[DISCLAIMER: I make no reference to anyone specific. If you think it's you, don't blame me. It's all in your head.]
I'll begin with this: all of us seek approval or at least acknowledgement
from a being of a certain status, whether it's from God, the divine, a
father/mother figure, a guru, the peer, whatever. Even the uber hardcore monks who choose to completely dissolve everything related to them, they do what they
do to get "there": samadhi, bliss, release, heaven, final freedom,
which in itself is a form of acknowledgement. Or those triathlon nuts, covered
in sweat and vomit, crawl to cross that finish line so that they can say
"hey mom, I did it". So yes, we all seek approval from that someone
or something of perceived authoritative status.

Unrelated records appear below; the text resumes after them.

/-- Do what a landing's target says. -/
def writeTarget (t : Target) (st : Strand) : Strand :=
  match t with
  | .none => st
  | .s r x => setS r x st
  | .v r mask xs => setV r mask xs st
  | .p r mask x => setP r mask x st
  | .h r x => setH r x st
  | .stages n x => (upto n).foldl (fun a j => setP (8 + j) allLanes (if x.getLsbD j then allLanes else 0) a) st
  | .trap _ => st
  | .met => st

/-- Trap enables of the floating-point flags (R111). -/
def tenOf (st : Strand) : BitVec 6 := BitVec.ofNat 6 (bits st.fpctl.toNat 15 5)

/-- CR.MODE.INTLK (R110). -/
def intlk (st : Strand) : Bool := tenOf st ≠ 0

/-- Hardware ORs flags into CR.FPCTL (R111, R134). -/
def orFlags (f : Flags) (st : Strand) : Strand := { st with fpctl := st.fpctl ||| f.zeroExtend 64 }

/-- A landing or a deposit ORs its flags into CR.FPCTL in cycle `c` (R5, R111). -/
def orFlagsIn (c : Nat) (f : Flags) (st : Strand) : Strand :=
  { orFlags f st with hwAt := c, hwFlags := (if st.hwAt = c then st.hwFlags else 0) ||| f }

/-- The bits of CR.FPCTL that a software write of cycle `c` leaves set, since a landing or a deposit sets them in it (R5, R111). DEDUCED
(log entry 37): the wait of R125 for a landing ends in the cycle of the landing. -/
def keptFlags (c : Nat) (st : Strand) : Word := if st.hwAt = c then st.hwFlags.zeroExtend 64 else 0

/-! ### Writes in flight (R86) -/

/-- Schedule a write that lands `n` cycles after this one, with its flags. -/
def landAt (n : Nat) (t : Target) (f : Flags) (s : State) : State :=
  updMe (fun st => { st with landings := st.landings ++
    [{ due := s.cycle + n, target := t, flags := f, resid := 0, shadow := none, addr := s.cur.addr, second := s.cur.second, excl := st.exl }] }) s

/-- Is a fixed-latency write of the strand in flight? -/
def inFlight (st : Strand) : Bool := !st.landings.isEmpty

/-- The cycle of the last landing in flight. -/
def lastDue (ls : List Landing) : Nat := ls.foldl (fun m l => max m l.due) 0

/-! ### The return-address store (R89) -/

/-- Slab index of spilled entry `j`. -/
def spillAt (j : Nat) : Nat := 0x3E00 / 8 + j

/-- Push a return address: the oldest on-chip entry spills when 16 are held. -/
def rasPush (x : Word) (st : Strand) : Strand :=
  { st with
    rstk := (x :: st.rstk).take 16
    depth := st.depth + 1
    slab := if 16 ≤ st.depth then SMap.set 0 st.slab (spillAt (st.depth - 16)) (nth 0 st.rstk 15) else st.slab }

/-- The newest return address. -/
def rasTop (st : Strand) : Word := nth 0 st.rstk 0

/-- Pop: an entry refills from the slab when more than 16 are held. -/
def rasPop (st : Strand) : Strand :=
  { st with
    rstk := st.rstk.drop 1 ++ (if 17 ≤ st.depth then [SMap.get 0 st.slab (spillAt (st.depth - 17))] else [])
    depth := st.depth - 1 }

/-! ### Hardware loops (R90 to R92) -/

/-- Loop `x` of a strand. -/
def loopAt (st : Strand) (x : Nat) : Option LoopSt := SMap.get none st.loops x

/-- Is the stage `j` of a loop on in its current iteration? (R92) -/
def stageOn (l : LoopSt) (j : Nat) : Bool := decide (j ≤ l.i) && decide (l.i - j < l.t)

/-- The loop's field of STG (R92). -/
def stgField (l : LoopSt) : Nat := if l.s = 1 then 1 else maskOf (fun j => decide (j < l.s) && stageOn l j) 8

/-- STG (R92). -/
def stgOf (st : Strand) : Word :=
  BitVec.ofNat 64 ((upto 4).foldl (fun a x => match loopAt st x with | some l => a + stgField l * 2 ^ (8 * x) | none => a) 0)

/-- The loop that drives predicates: the active one with S ≥ 2 (R92). -/
def modLoop (st : Strand) : Option Nat := (upto 4).find? fun x => match loopAt st x with | some l => 2 ≤ l.s | none => false

/-- The write of the stage predicates at the start of an iteration, in cycle `due`, behind the program's writes that land
with it (R92, R169). -/
def driveStages (due : Nat) (l : LoopSt) (st : Strand) : Strand :=
  if l.s < 2 then st
  else
    { st with landings := st.landings ++
        [{ due := due, target := .stages l.s (BitVec.ofNat 64 (maskOf (stageOn l) l.s)), flags := 0, resid := 0, shadow := none,
           addr := 0, second := false, excl := false }] }

/-- Enter loop `x` in cycle `c` (R90). -/
def enterLoop (c x : Nat) (l : LoopSt) (st : Strand) : Strand :=
  driveStages (c + 1) l { st with loops := SMap.set none st.loops x (some l), order := x :: st.order.filter (· ≠ x) }

/-- Make loop `x` inactive. -/
def dropLoop (x : Nat) (st : Strand) : Strand :=
  { st with loops := SMap.set none st.loops x none, order := st.order.filter (· ≠ x) }

/-- Advance the loops whose end lies in a completed group, the most recently entered first (R91): the strand and the
address of the next group. An iteration that starts writes its stage predicates in cycle `due`. -/
def advanceLoops (due : Nat) (ends : List Word) (next : Word) : List Nat → Strand → Strand × Word
  | [], st => (st, next)
  | x :: xs, st =>
    match loopAt st x with
    | none => advanceLoops due ends next xs st
    | some l =>
      if ends.contains l.stop then
        if l.i + 1 < l.k then
          let l' := { l with i := l.i + 1 }
          (driveStages due l' { st with loops := SMap.set none st.loops x (some l') }, l.start)
        else advanceLoops due ends next xs (dropLoop x st)
      else advanceLoops due ends next xs st

/-- The addresses of the words of the group in focus. -/
def groupWords (f : Focus) : List Word := if f.pair then [f.group, f.group + 8] else [f.group]

/-- The loops that have come to another kernel iteration. -/
def advanced (a b : Strand) : List Nat :=
  (upto 4).filter fun x => (loopAt b x).isSome && decide ((loopAt a x).map LoopSt.i ≠ (loopAt b x).map LoopSt.i)

/-- Complete the group in focus in sequence: the loops advance and the next group is chosen (R91). -/
def completeSeq (s : State) : State :=
  let r := advanceLoops (max (s.cycle + 1) s.cur.holdTo) (groupWords s.cur) s.cur.next (me s).order (me s)
  updCur (fun f => { f with started := f.started ++ advanced (me s) r.1 })
    (updMe (fun _ => { r.1 with pc := r.2, readyAt := max (s.cycle + 1) s.cur.lock }) s)

/-- Complete the group in focus: a taken transfer beats every loop (R91, R95). -/
def completeGroup (s : State) : State :=
  match s.cur.target with
  | some t => updMe (fun st => { st with pc := t, readyAt := max (s.cycle + 2) s.cur.lock }) s
  | none => completeSeq s

/-! ### Events for the Whorl (R380, R384) -/

/-- Field f1 of an event: the agent, the spindle, the partition, the tap. -/
def tapF1 (agent : Nat) (spn part : Option Nat) (tap : Nat) : Word :=
  BitVec.ofNat 64 (agent * 2 ^ 26 + (match spn with | some n => n * 2 ^ 15 | none => 2 ^ 25) +
    (match part with | some p => p * 2 ^ 8 | none => 2 ^ 14) + tap)

/-- Slot `i` of a Whorl. -/
def attachAt (w : Whorl) (i : Nat) : Attach := SMap.get .start w.slots i

/-- Does an enabled slot take an event? (R382, R384) -/
def slotTakes (a : Attach) (e : TapEvent) : Bool :=
  let w := a.w0.toNat
  let f := e.f1.toNat
  bitOf w 63 && decide (bits w 40 8 = bits f 0 8) &&
    (if bitOf f 14 then bitOf w 62 else !bitOf w 62 && decide (bits w 50 6 = bits f 8 6)) &&
    (decide (bits w 35 5 = 31) || (!bitOf f 25 && decide (bits w 35 5 = bits f 15 10 % 160 / 8))) &&
    (!bitOf w 34 || decide (bits e.f3.toNat 0 8 = bits w 26 8)) &&
    (!bitOf w 61 || decide (bits e.f2.toNat 0 16 = bits a.w1.toNat 48 16))

/-- Add `n` to a 16-bit field of a word, saturating. -/
def bumpField (lo : Nat) (x : Word) : Word :=
  if bits x.toNat lo 16 = 2 ^ 16 - 1 then x else x + BitVec.ofNat 64 (2 ^ lo)

/-! ### Words that software and hardware both change (R5) -/

/-- Number of a shared word: kind 0 is SCOPECNT and 1 SCOPEADR of spindle `i`, 2 and 3 are words 1 and 3 of the tenant block `i`,
counted over the Whorls, 4 is IRQSTS of Whorl `i`, 5 is IPEAK. -/
def raceKey (kind i : Nat) : Nat := 8 * i + kind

"The teacher" of course is someone of perceived authority... or is
The role of teacher is a peculiar one. Obviously, it's something that I have
been contemplating with a lot these days, both me as a teacher, and others as
my teacher. Your teacher can be your friend. Your teacher can be your student.
People often forget that many students spend money on teachers, so really, the teacher can be our employee. Your teacher, sadly, can also be
an asshole, and there are a lot of those out there. It's a dynamic role, and
most certainly one that claims ownership of whatever power that may or may
exist. Let me explain...
"Teaching", as a task in itself is simple. It's no more than the
mere transfer of information. Its sole purpose is to deliver the knowledge, to
educate, to show us the good stuff. “The teacher” is a job, not a status. Your
grandson can be your teacher because he knows how to kill pigs in Angry
Birds. The user manual of your dishwasher can be your teacher. I sort of
like the analogy of withdrawing from a sperm bank to get a pregnant. This is
it, you go in, order whatever height and eye colour you like, get the goody and
leave. Then there is the "complicated" way to conceive: meeting
someone, dating, getting married, getting pregnant, may or may not be in that
order. We all know it's everything else, not the 0.001 second of the actual conception,
that is complicated. In other words, it's also everything else, not the
teaching task itself, that is complicated.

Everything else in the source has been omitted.